4.04 NON-CONTRAVENTION. The execution, delivery and performance by
Buyer of this Agreement does not and will not (i) contravene or conflict with
the organizational documents of Buyer, (ii) contravene or conflict with or
constitute a violation of any provision of any law or regulation binding upon or
applicable to Buyer; or (iii) contravene or conflict with or constitute a
violation of any judgment, injunction, order or decree binding upon or
applicable to Buyer, except as could not reasonably be expected to materially
adversely affect Seller's rights to receive or retain the Purchase Price and any
Option Exercise Price paid hereunder.
4.05 FINDERS' FEES. There is no investment banker, broker, finder or
other intermediary that has been retained by or is authorized to act on behalf
of Buyer who might be entitled to any fee or commission from Seller upon
consummation of the transactions contemplated by this Agreement.

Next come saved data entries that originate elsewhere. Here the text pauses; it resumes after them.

/-! ### Dev.putBit -/

@[simp] theorem Dev.putBit_ht (d : Dev) (o n : Nat) (b : Bool) : (d.putBit o n b).ht = d.ht := by cases b <;> rfl
@[simp] theorem Dev.putBit_clk (d : Dev) (o n : Nat) (b : Bool) : (d.putBit o n b).clk = d.clk := by cases b <;> rfl
@[simp] theorem Dev.putBit_free (d : Dev) (o n : Nat) (b : Bool) : (d.putBit o n b).free = d.free := by cases b <;> rfl
@[simp] theorem Dev.putBit_resp (d : Dev) (o n : Nat) (b : Bool) : (d.putBit o n b).resp = d.resp := by cases b <;> rfl
@[simp] theorem Dev.putBit_tasks (d : Dev) (o n : Nat) (b : Bool) : (d.putBit o n b).tasks = d.tasks := by cases b <;> rfl
@[simp] theorem Dev.putBit_srcs (d : Dev) (o n : Nat) (b : Bool) : (d.putBit o n b).srcs = d.srcs := by cases b <;> rfl
@[simp] theorem Dev.putBit_bwStacks (d : Dev) (o n : Nat) (b : Bool) : (d.putBit o n b).bwStacks = d.bwStacks := by cases b <;> rfl
@[simp] theorem Dev.putBit_coals (d : Dev) (o n : Nat) (b : Bool) : (d.putBit o n b).coals = d.coals := by cases b <;> rfl
@[simp] theorem Dev.putBit_keep (d : Dev) (o n : Nat) (b : Bool) : (d.putBit o n b).keep = d.keep := by cases b <;> rfl
@[simp] theorem Dev.putBit_mc (d : Dev) (o n : Nat) (b : Bool) : (d.putBit o n b).mc = d.mc := by cases b <;> rfl
@[simp] theorem Dev.putBit_cells (d : Dev) (o n : Nat) (b : Bool) : (d.putBit o n b).cells = d.cells := by cases b <;> rfl
@[simp] theorem Dev.putBit_flocks (d : Dev) (o n : Nat) (b : Bool) : (d.putBit o n b).flocks = d.flocks := by cases b <;> rfl
@[simp] theorem Dev.putBit_heads (d : Dev) (o n : Nat) (b : Bool) : (d.putBit o n b).heads = d.heads := by cases b <;> rfl
@[simp] theorem Dev.putBit_scripts (d : Dev) (o n : Nat) (b : Bool) : (d.putBit o n b).scripts = d.scripts := by cases b <;> rfl
@[simp] theorem Dev.putBit_rail (d : Dev) (o n : Nat) (b : Bool) : (d.putBit o n b).rail = d.rail := by cases b <;> rfl
@[simp] theorem Dev.putBit_roveAt (d : Dev) (o n : Nat) (b : Bool) : (d.putBit o n b).roveAt = d.roveAt := by cases b <;> rfl
@[simp] theorem Dev.putBit_testAt (d : Dev) (o n : Nat) (b : Bool) : (d.putBit o n b).testAt = d.testAt := by cases b <;> rfl
@[simp] theorem Dev.putBit_ld (d : Dev) (o n : Nat) (b : Bool) : (d.putBit o n b).ld = d.ld := by cases b <;> rfl
@[simp] theorem Dev.putBit_yokes (d : Dev) (o n : Nat) (b : Bool) : (d.putBit o n b).yokes = d.yokes := by cases b <;> rfl
@[simp] theorem Dev.putBit_units (d : Dev) (o n : Nat) (b : Bool) : (d.putBit o n b).units = d.units := by cases b <;> rfl
@[simp] theorem Dev.putBit_testing (d : Dev) (o n : Nat) (b : Bool) : (d.putBit o n b).testing = d.testing := by cases b <;> rfl
@[simp] theorem Dev.putBit_requests (d : Dev) (o n : Nat) (b : Bool) : (d.putBit o n b).requests = d.requests := by cases b <;> rfl
@[simp] theorem Dev.putBit_repairs (d : Dev) (o n : Nat) (b : Bool) : (d.putBit o n b).repairs = d.repairs := by cases b <;> rfl
@[simp] theorem Dev.putBit_timers (d : Dev) (o n : Nat) (b : Bool) : (d.putBit o n b).timers = d.timers := by cases b <;> rfl
@[simp] theorem Dev.putBit_tmUnits (d : Dev) (o n : Nat) (b : Bool) : (d.putBit o n b).tmUnits = d.tmUnits := by cases b <;> rfl
@[simp] theorem Dev.putBit_drv (d : Dev) (o n : Nat) (b : Bool) : (d.putBit o n b).drv = d.drv := by cases b <;> rfl
@[simp] theorem Dev.putBit_phs (d : Dev) (o n : Nat) (b : Bool) : (d.putBit o n b).phs = d.phs := by cases b <;> rfl
@[simp] theorem Dev.putBit_phLast (d : Dev) (o n : Nat) (b : Bool) : (d.putBit o n b).phLast = d.phLast := by cases b <;> rfl
@[simp] theorem Dev.putBit_cks (d : Dev) (o n : Nat) (b : Bool) : (d.putBit o n b).cks = d.cks := by cases b <;> rfl
@[simp] theorem Dev.putBit_au (d : Dev) (o n : Nat) (b : Bool) : (d.putBit o n b).au = d.au := by cases b <;> rfl
@[simp] theorem Dev.putBit_mule (d : Dev) (o n : Nat) (b : Bool) : (d.putBit o n b).mule = d.mule := by cases b <;> rfl
@[simp] theorem Dev.putBit_gpio (d : Dev) (o n : Nat) (b : Bool) : (d.putBit o n b).gpio = d.gpio := by cases b <;> rfl
@[simp] theorem Dev.putBit_net (d : Dev) (o n : Nat) (b : Bool) : (d.putBit o n b).net = d.net := by cases b <;> rfl
@[simp] theorem Dev.putBit_herd (d : Dev) (o n : Nat) (b : Bool) : (d.putBit o n b).herd = d.herd := by cases b <;> rfl
@[simp] theorem Dev.putBit_pw (d : Dev) (o n : Nat) (b : Bool) : (d.putBit o n b).pw = d.pw := by cases b <;> rfl
@[simp] theorem Dev.putBit_jtag (d : Dev) (o n : Nat) (b : Bool) : (d.putBit o n b).jtag = d.jtag := by cases b <;> rfl
@[simp] theorem Dev.putBit_logSecond (d : Dev) (o n : Nat) (b : Bool) : (d.putBit o n b).logSecond = d.logSecond := by cases b <;> rfl
@[simp] theorem Dev.putBit_logKeys (d : Dev) (o n : Nat) (b : Bool) : (d.putBit o n b).logKeys = d.logKeys := by cases b <;> rfl
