-- ==== Sys2Proof/Tests/Slice0.lean ====
section
/-! SUPPORT. Tests of the model on small states: words and tables of the spec, terms that the well-formedness checks refuse, and, for each
obligation with hypotheses, a state and operands that meet them. -/
open Sys2Proof Sys2Proof.Machine
namespace Sys2Proof.Tests
set_option Elab.async false

/-- The reset state with the die changed. -/
def on (f : Dev → Dev) : State := State.reset.upd f
/-- Write registers. -/
def Dev.puts (d : Dev) (l : List (Nat × Word)) : Dev := l.foldl (fun d e => d.wr e.1 e.2) d
/-- The reset state with registers written. -/
def onRegs (l : List (Nat × Word)) : State := on (fun d => Dev.puts d l)

/-! ### Interrupts and events -/

/-- Software source 384 asserted at PRIO 5, for yokes 0 and 3. -/
def swi : State := onRegs [(Reg.SWI_SET 0, 1), (Reg.SRC_CFG 384, 0x905), (Reg.YOKE_STATE 0, 0x400), (Reg.YOKE_STATE 3, 0x400)]
/-- The last source asserted, at PRIO 1, for no yoke. -/
def swiLast : State := onRegs [(Reg.SWI_SET 3, 0x80000000), (Reg.SRC_CFG 511, 1)]
theorem wit_RaisedSourceGoesToLowestPriorityYoke :
    (srcLevel swi.dev 384 = true ∧ heldBy swi.dev 384 = none ∧ (swi.dev.src 384).st = .idle ∧ srcPending swi.dev 384 = true ∧
      chooseYoke swi.dev 384 = some 0) ∧
    (srcLevel swiLast.dev 511 = true ∧ heldBy swiLast.dev 511 = none ∧ (swiLast.dev.src 511).st = .idle ∧ srcPending swiLast.dev 511 = true ∧
      chooseYoke swiLast.dev 511 = none) := by decide +kernel

/-- Source 384 offered to yoke 0. -/
def offered : State := swi.upd (fun d => d.setSrc 384 { st := .offered 0 })
/-- A full stack. -/
def fullStack : State := on (fun d => d.setBwStack 7 (List.replicate 8 (1, 1)))
theorem wit_ClaimTakesHighestOfferedSource :
    ((offered.dev.bwStack 0).length < 8 ∧ (offered.dev.src 384).st = .offered (0 : Fin 8).val) ∧
    ((offered.dev.bwStack 7).length < 8 ∧ bestOffered offered.dev 7 = 0) ∧
    8 ≤ (fullStack.dev.bwStack 7).length ∧ Req.jtag ≠ .yoke (0 : Fin 8) := by decide +kernel

/-- Source 384 claimed by yoke 0, its level gone. -/
def claimed : State := on (fun d => (d.setSrc 384 { st := .claimed 0, last := 0 }).setBwStack 0 [(384, 5)])
/-- Set 31 of source 400 counting for 1 µs. -/
def setTiming : State := (onRegs [(Reg.COAL_CFG 31, 0x10390), (Reg.COAL_TIME 31, 1)]).upd
  (fun d => { d.setCoal 31 { count := 1, timing := true } with clk := 1000 })
theorem wit_SourceTurnsAndSetsEnd :
    (fld (384 : Word) 8 0 ≠ 0 ∧ claimed.dev.bwStack 0 = [(fld (384 : Word) 8 0, 5)] ∧ heldBy claimed.dev (fld (384 : Word) 8 0) = none) ∧
    (srcLevel (on (fun d => d.setSrc 511 { st := .parked })).dev 511 = false ∧ heldBy (on (fun d => d.setSrc 511 { st := .parked })).dev 511 = none ∧
      ((on (fun d => d.setSrc 511 { st := .parked })).dev.src 511).st ≠ .idle ∧ isClaimed (on (fun d => d.setSrc 511 { st := .parked })).dev 511 = false) ∧
    (coalEn setTiming.dev 31 = true ∧ (setTiming.dev.coal 31).timing = true ∧ (setTiming.dev.coal 31).fired = false ∧
      (setTiming.dev.rd (Reg.COAL_TIME 31)).toNat * 1000 ≤ setTiming.dev.clk - (setTiming.dev.coal 31).firstClk) := by decide +kernel
/-- Source 400, asserted, is the REP of set 31 with COUNT_TH 1. -/
def setHolds : State := onRegs [(Reg.SWI_SET 0, 0x10000), (Reg.SRC_CFG 400, 0x3F0105), (Reg.COAL_CFG 31, 0x10390)]
theorem wit_SourceTurns_others :
    (srcLevel setHolds.dev 400 = true ∧ heldBy setHolds.dev 400 = some 31 ∧ (setHolds.dev.src 400).seen = false) ∧
    Req.jtag ≠ .yoke (0 : Fin 8) ∧ fld (0 : Word) 8 0 = 0 ∧ State.reset.dev.bwStack 3 = [] ∧
    srcLevel State.reset.dev 400 = false := by decide +kernel

theorem wit_BellwetherWritesPerform :
    State.reset.dev.keeper .loader = true ∧ State.reset.dev.keeper (.yoke 0) = false ∧ leavesSet State.reset.dev 511 0 = false ∧
    State.reset.dev.keeper .peer = false ∧ leavesSet (onRegs [(Reg.SRC_CFG 400, 0x3F0000), (Reg.COAL_CFG 31, 0x10390)]).dev 400 0 = true := by decide +kernel

/-- Channels 0 and 127 join software event 15 to CLAUSE_ON 3. -/
def joined : State := onRegs [(Reg.CH_CFG 0, 0x13000F), (Reg.CH_CTRL 0, 0x801), (Reg.CH_CFG 127, 0x13000F), (Reg.CH_CTRL 127, 0x803)]
theorem wit_FiringArrivesOncePerActiveChannel :
    taskReady 0x13 = true ∧ joined.dev.inDeep = false ∧ chActive joined.dev 0 = true ∧ chActive joined.dev 127 = true ∧
    chEvent joined.dev 127 = 15 ∧ chTask joined.dev 127 = 0x13 := by decide +kernel
theorem wit_FiringArrives_others :
    (taskReady 0x100 = false ∧ inCollapse joined.dev 0x100 = false ∧ (joined.dev.tasksAt 0x100).length ≤ 3) ∧
    (onRegs [(Reg.PWR_STATUS, 5)]).dev.inDeep = true ∧ taskPowered 0x100 = false := by decide +kernel

theorem wit_ClauseChangesReachTheirChannels :
    (on (fun d => d.setTasks 0x1F [⟨0, true, 127⟩])).dev.tasksAt ((if true then 0x10 else 0x20) + (15 : Fin 16).val) = [⟨0, true, 127⟩] ∧
    (on (fun d => d.setTasks 0x20 [⟨3, false, 0⟩])).dev.tasksAt ((if false then 0x10 else 0x20) + (0 : Fin 16).val) = [⟨3, false, 0⟩] ∧
    State.reset.dev.keeper .jtag = true := by decide +kernel

theorem wit_FabricTasksAndWritesPerform :
    (on (fun d => d.setTasks 0x3F [⟨0, true, 127⟩])).dev.tasksAt (0x30 + (15 : Fin 16).val) = [⟨0, true, 127⟩] ∧
    (State.reset.dev.keeper .loader = true ∧ eventAssigned (fld (0x13000F : Word) 15 0) = true ∧ taskAssigned (fld (0x13000F : Word) 31 16) = true ∧
      State.reset.dev.bit (Reg.CH_CTRL 127) 3 = false ∧ bitOf (0x803 : Word) 3 = false) ∧
    (State.reset.dev.bit (Reg.CH_CTRL 0) 1 = false ∧ State.reset.dev.fld (Reg.CH_CTRL 0) 10 8 = (0 : Fin 8).val) ∧
    (State.reset.dev.keeper (.yoke 7) = false ∧ (onRegs [(Reg.CH_CTRL 5, 0x702)]).dev.bit (Reg.CH_CTRL 5) 1 = true) ∧
    (pageOf 0x50002 ≠ none ∧ 0x50002 % 4 ≠ 0 ∧ pageOf 0x0FFFFFFC = none ∧
      haltBars State.reset.dev .peer = false ∧ haltBars (onRegs [(Reg.IMAGE_STATUS, 0x20)]).dev .peer = true ∧
      haltBars (onRegs [(Reg.IMAGE_STATUS, 0x20)]).dev .jtag = false) := by decide +kernel
/-! ### The keep store and the memories -/

/-- A record of one word that a commit is taking to the last word below 0xE000. -/
def committing : State := on (fun d => d.kp (fun k => { k with recOp := some { word := 0x37FF, data := [7], at' := 0, committed := false } }))
theorem wit_KeepWindowWritesStoreOneWord :
    (0xDFFC % 4 = 0 ∧ 0xDFFC < 0xE000 ∧ State.reset.dev.keeper (.yoke 0) = false ∧ State.reset.dev.fld Reg.OPEN_FROM 7 0 * 256 ≤ 0xDFFC ∧
      recHeld State.reset.dev (0xDFFC / 4) = none) ∨
    (0 % 4 = 0 ∧ 0 < 0xE000 ∧ State.reset.dev.keeper .loader = true ∧ recHeld State.reset.dev 0 = none) := by decide +kernel
theorem wit_KeepWindowWrites_held : recHeld committing.dev 0x37FF = some 7 ∧ committing.dev.keeper .loader = true := by decide +kernel
theorem wit_KeepWindowWrites_refused :
    State.reset.dev.keeper (.yoke 0) = false ∧ 0xDFFC < State.reset.dev.fld Reg.OPEN_FROM 7 0 * 256 ∧ 0xE000 ≤ 0xE000 := by decide +kernel

/-- Word 0x3FFF poisoned. -/
def keepPoisoned : State := on (fun d => d.kp (fun k => { k with poison := [0x3FFF] }))
theorem wit_KeepReadsReturnAGoodCopy :
    (0xFFFC % 4 = 0 ∧ 0xFFFC < 0x10000 ∧ recHeld committing.dev (0xFFFC / 4) = none ∧ committing.dev.keep.poison.contains (0xFFFC / 4) = false) ∧
    (recHeld keepPoisoned.dev (0xFFFC / 4) = none ∧ keepPoisoned.dev.keep.poison.contains (0xFFFC / 4) = true) := by decide +kernel

theorem wit_KeepUpkeep_others : State.reset.dev.keep.failing.contains 0 = false ∧ State.reset.dev.keep.oneCopy.contains 512 = false ∧
    State.reset.dev.second < 18000000000 ∧ State.reset.dev.keep.rateSec ≤ State.reset.dev.second := by decide +kernel
theorem wit_KeepUpkeepPerforms :
    (on (fun d => d.kp (fun k => { k with failing := [511], spareB := 0 }))).dev.keep.failing.contains (255 * 2 + (if true then 1 else 0)) = true ∧
    (on (fun d => d.kp (fun k => { k with failing := [0] }))).dev.keep.failing.contains (0 * 2 + (if false then 1 else 0)) = true := by decide +kernel

/-- A record of 64 words up to the last word below 0xE000. -/
def recReady : State := onRegs [(Reg.REC_CTRL, 0x40DF00), (Reg.REC_DATA 0, 5), (Reg.REC_DATA 63, 9)]
theorem wit_RecordCommitIsWhole :
    (bitOf (0x80000000 : Word) 31 = true ∧ recReady.dev.keep.recOp = none ∧ 1 ≤ recReady.dev.fld Reg.REC_CTRL 22 16 ∧
      recReady.dev.fld Reg.REC_CTRL 22 16 ≤ 64 ∧ recReady.dev.fld Reg.REC_CTRL 15 2 + recReady.dev.fld Reg.REC_CTRL 22 16 ≤ 0x3800 ∧
      (∀ i < 64, rateOf recReady.dev (recReady.dev.fld Reg.REC_CTRL 15 2 + i) < 16) ∧ commitsOf recReady.dev < 64 ∧
      recReady.dev.keeper .jtag = true) ∧
    (committing.dev.keep.recOp = some { word := 0x37FF, data := [7], at' := 0, committed := false } ∧ committing.dev.keep.held = []) := by decide +kernel

theorem wit_RecordCommit_refused : recReason .jtag committing.dev = 1 ∧ recReason .jtag (onRegs [(Reg.REC_CTRL, 0)]).dev = 2 ∧ bitOf (0 : Word) 31 = false := by
  decide +kernel
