-- ==== Sys2Proof/Machine/Instance.lean ====
section
/-! DEFINITION. The instance configuration of 00_scope.md R8 (its "value" column), the one every vector of
95_test_vectors.md uses, the sine table of 42_lfo_bank.md R224 among it. -/

namespace Sys2Proof.Machine

/-- SIN_LUT[0] to SIN_LUT[31]. -/
def sinRow0 : List Word :=
  [0x00000000#32, 0x3BC90F88#32, 0x3C490E90#32, 0x3C96C9B6#32, 0x3CC90AB0#32, 0x3CFB49BA#32, 0x3D16C32C#32, 0x3D2FE007#32,
   0x3D48FB30#32, 0x3D621469#32, 0x3D7B2B74#32, 0x3D8A200A#32, 0x3D96A905#32, 0x3DA3308C#32, 0x3DAFB680#32, 0x3DBC3AC3#32,
   0x3DC8BD36#32, 0x3DD53DB9#32, 0x3DE1BC2E#32, 0x3DEE3876#32, 0x3DFAB273#32, 0x3E039502#32, 0x3E09CF86#32, 0x3E1008B7#32,
   0x3E164083#32, 0x3E1C76DE#32, 0x3E22ABB6#32, 0x3E28DEFC#32, 0x3E2F10A2#32, 0x3E354098#32, 0x3E3B6ECF#32, 0x3E419B37#32]

/-- SIN_LUT[32] to SIN_LUT[63]. -/
def sinRow1 : List Word :=
  [0x3E47C5C2#32, 0x3E4DEE60#32, 0x3E541501#32, 0x3E5A3997#32, 0x3E605C13#32, 0x3E667C66#32, 0x3E6C9A7F#32, 0x3E72B651#32,
   0x3E78CFCC#32, 0x3E7EE6E1#32, 0x3E827DC0#32, 0x3E8586CE#32, 0x3E888E93#32, 0x3E8B9507#32, 0x3E8E9A22#32, 0x3E919DDD#32,
   0x3E94A031#32, 0x3E97A117#32, 0x3E9AA086#32, 0x3E9D9E78#32, 0x3EA09AE5#32, 0x3EA395C5#32, 0x3EA68F12#32, 0x3EA986C4#32,
   0x3EAC7CD4#32, 0x3EAF713A#32, 0x3EB263EF#32, 0x3EB554EC#32, 0x3EB8442A#32, 0x3EBB31A0#32, 0x3EBE1D4A#32, 0x3EC1071E#32]

/-- SIN_LUT[64] to SIN_LUT[95]. -/
def sinRow2 : List Word :=
  [0x3EC3EF15#32, 0x3EC6D529#32, 0x3EC9B953#32, 0x3ECC9B8B#32, 0x3ECF7BCA#32, 0x3ED25A09#32, 0x3ED53641#32, 0x3ED8106B#32,
   0x3EDAE880#32, 0x3EDDBE79#32, 0x3EE0924F#32, 0x3EE363FA#32, 0x3EE63375#32, 0x3EE900B7#32, 0x3EEBCBBB#32, 0x3EEE9479#32,
   0x3EF15AEA#32, 0x3EF41F07#32, 0x3EF6E0CB#32, 0x3EF9A02D#32, 0x3EFC5D27#32, 0x3EFF17B2#32, 0x3F00E7E4#32, 0x3F0242B1#32,
   0x3F039C3D#32, 0x3F04F484#32, 0x3F064B82#32, 0x3F07A136#32, 0x3F08F59B#32, 0x3F0A48AD#32, 0x3F0B9A6B#32, 0x3F0CEAD0#32]

/-- SIN_LUT[96] to SIN_LUT[127]. -/
def sinRow3 : List Word :=
  [0x3F0E39DA#32, 0x3F0F8784#32, 0x3F10D3CD#32, 0x3F121EB0#32, 0x3F13682A#32, 0x3F14B039#32, 0x3F15F6D9#32, 0x3F173C07#32,
   0x3F187FC0#32, 0x3F19C200#32, 0x3F1B02C6#32, 0x3F1C420C#32, 0x3F1D7FD1#32, 0x3F1EBC12#32, 0x3F1FF6CB#32, 0x3F212FF9#32,
   0x3F226799#32, 0x3F239DA9#32, 0x3F24D225#32, 0x3F26050A#32, 0x3F273656#32, 0x3F286605#32, 0x3F299415#32, 0x3F2AC082#32,
   0x3F2BEB4A#32, 0x3F2D1469#32, 0x3F2E3BDE#32, 0x3F2F61A5#32, 0x3F3085BB#32, 0x3F31A81D#32, 0x3F32C8C9#32, 0x3F33E7BC#32]

/-- SIN_LUT[128] to SIN_LUT[159]. -/
def sinRow4 : List Word :=
  [0x3F3504F3#32, 0x3F36206C#32, 0x3F373A23#32, 0x3F385216#32, 0x3F396842#32, 0x3F3A7CA4#32, 0x3F3B8F3B#32, 0x3F3CA003#32,
   0x3F3DAEF9#32, 0x3F3EBC1B#32, 0x3F3FC767#32, 0x3F40D0DA#32, 0x3F41D870#32, 0x3F42DE29#32, 0x3F43E200#32, 0x3F44E3F5#32,
   0x3F45E403#32, 0x3F46E22A#32, 0x3F47DE65#32, 0x3F48D8B3#32, 0x3F49D112#32, 0x3F4AC77F#32, 0x3F4BBBF8#32, 0x3F4CAE79#32,
   0x3F4D9F02#32, 0x3F4E8D90#32, 0x3F4F7A1F#32, 0x3F5064AF#32, 0x3F514D3D#32, 0x3F5233C6#32, 0x3F531849#32, 0x3F53FAC3#32]

/-- SIN_LUT[160] to SIN_LUT[191]. -/
def sinRow5 : List Word :=
  [0x3F54DB31#32, 0x3F55B993#32, 0x3F5695E5#32, 0x3F577026#32, 0x3F584853#32, 0x3F591E6A#32, 0x3F59F26A#32, 0x3F5AC450#32,
   0x3F5B941A#32, 0x3F5C61C7#32, 0x3F5D2D53#32, 0x3F5DF6BE#32, 0x3F5EBE05#32, 0x3F5F8327#32, 0x3F604621#32, 0x3F6106F2#32,
   0x3F61C598#32, 0x3F628210#32, 0x3F633C5A#32, 0x3F63F473#32, 0x3F64AA59#32, 0x3F655E0B#32, 0x3F660F88#32, 0x3F66BECC#32,
   0x3F676BD8#32, 0x3F6816A8#32, 0x3F68BF3C#32, 0x3F696591#32, 0x3F6A09A7#32, 0x3F6AAB7B#32, 0x3F6B4B0C#32, 0x3F6BE858#32]

/-- SIN_LUT[192] to SIN_LUT[223]. -/
def sinRow6 : List Word :=
  [0x3F6C835E#32, 0x3F6D1C1D#32, 0x3F6DB293#32, 0x3F6E46BE#32, 0x3F6ED89E#32, 0x3F6F6830#32, 0x3F6FF573#32, 0x3F708066#32,
   0x3F710908#32, 0x3F718F57#32, 0x3F721352#32, 0x3F7294F8#32, 0x3F731447#32, 0x3F73913F#32, 0x3F740BDD#32, 0x3F748422#32,
   0x3F74FA0B#32, 0x3F756D97#32, 0x3F75DEC6#32, 0x3F764D97#32, 0x3F76BA07#32, 0x3F772417#32, 0x3F778BC5#32, 0x3F77F110#32,
   0x3F7853F8#32, 0x3F78B47B#32, 0x3F791298#32, 0x3F796E4E#32, 0x3F79C79D#32, 0x3F7A1E84#32, 0x3F7A7302#32, 0x3F7AC516#32]

/-- SIN_LUT[224] to SIN_LUT[255]. -/
def sinRow7 : List Word :=
  [0x3F7B14BE#32, 0x3F7B61FC#32, 0x3F7BACCD#32, 0x3F7BF531#32, 0x3F7C3B28#32, 0x3F7C7EB0#32, 0x3F7CBFC9#32, 0x3F7CFE73#32,
   0x3F7D3AAC#32, 0x3F7D7474#32, 0x3F7DABCC#32, 0x3F7DE0B1#32, 0x3F7E1324#32, 0x3F7E4323#32, 0x3F7E70B0#32, 0x3F7E9BC9#32,
   0x3F7EC46D#32, 0x3F7EEA9D#32, 0x3F7F0E58#32, 0x3F7F2F9D#32, 0x3F7F4E6D#32, 0x3F7F6AC7#32, 0x3F7F84AB#32, 0x3F7F9C18#32,
   0x3F7FB10F#32, 0x3F7FC38F#32, 0x3F7FD397#32, 0x3F7FE129#32, 0x3F7FEC43#32, 0x3F7FF4E6#32, 0x3F7FFB11#32, 0x3F7FFEC4#32]

/-- SIN_LUT[0] to SIN_LUT[255]: f32(sin(2*pi*k/1024)), correctly rounded (log entry 16). -/
def sinQuarter : List Word :=
  sinRow0 ++ sinRow1 ++ sinRow2 ++ sinRow3 ++ sinRow4 ++ sinRow5 ++ sinRow6 ++ sinRow7

/-- SIN_LUT[0] to SIN_LUT[511], by SIN_LUT[512 - k] = SIN_LUT[k], with SIN_LUT[256] = 1.0 (R224). -/
def sinHalf : List Word := sinQuarter ++ (one32 :: (sinQuarter.drop 1).reverse)

/-- SIN_LUT for LOG2_LUT = 10, by SIN_LUT[1024 - k] = -SIN_LUT[k], with SIN_LUT[512] = +0.0 (R224). -/
def sinTable : List Word := sinHalf ++ (zero32 :: (sinHalf.drop 1).map neg32)

/-- SEED_RESET(v) of the instance (00_scope.md R8 P25). -/
def seedResetInstance (v : Nat) : Word :=
  let s := 0x2545F491#32 + BitVec.ofNat 32 v * 0x9E3779B9#32
  if s = 0 then 1 else s

/-- The parameters of a voice of the instance: 220.0 Hz and its seed (00_scope.md R8 P24, P25). -/
def voiceConfigInstance (v : Nat) : VoiceConfig := { resetFreq := 0x435C0000#32, seedReset := seedResetInstance v }

/-- The instance of 00_scope.md R8: N_VOICES = 8, FS = 48000, F_MIN = 20.0 and so on down the value column. -/
def specInstance : Config where
  voices := (List.range 8).map voiceConfigInstance
  fs := 48000
  fMin := 0x41A00000#32
  dampMin := 0x3F000000#32
  dampMax := 0x3F7D70A4#32
  brightMin := 0x3F000000#32
  nlCoef := 0x3E000000#32
  wave0 := .sine
  wave1 := .triangle
  wave2 := .sawtooth
  log2Lut := 10
  sinLut := sinTable
  headroom := 0x3E000000#32
  dcK := 0x3F7EB852#32
  combLen := [1116, 1188, 1277, 1356]
  apLen := [556, 441]
  apG := 0x3F000000#32
  revDamp := 0x3E4CCCCD#32
  combScale := 0x3E800000#32
  revFbMax := 0x3F7AE148#32
  driveMax := 0x41800000#32
  makeupMax := 0x3F800000#32
  tanh := .rounded

end Sys2Proof.Machine
end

4.06 FINANCING. At the Closing, Buyer will have sufficient funds
available to pay the Purchase Price.
4.07 LITIGATION. There is no action, suit, investigation or proceeding
(or any basis therefor), of which Buyer has received notice, pending against, or
to the knowledge of Buyer, threatened against or affecting, Buyer before any
court or arbitrator or any governmental body, agency or official which could
reasonably be expected to materially adversely affect Seller's rights to receive
or retain the Purchase Price and any Option Exercise Price paid hereunder.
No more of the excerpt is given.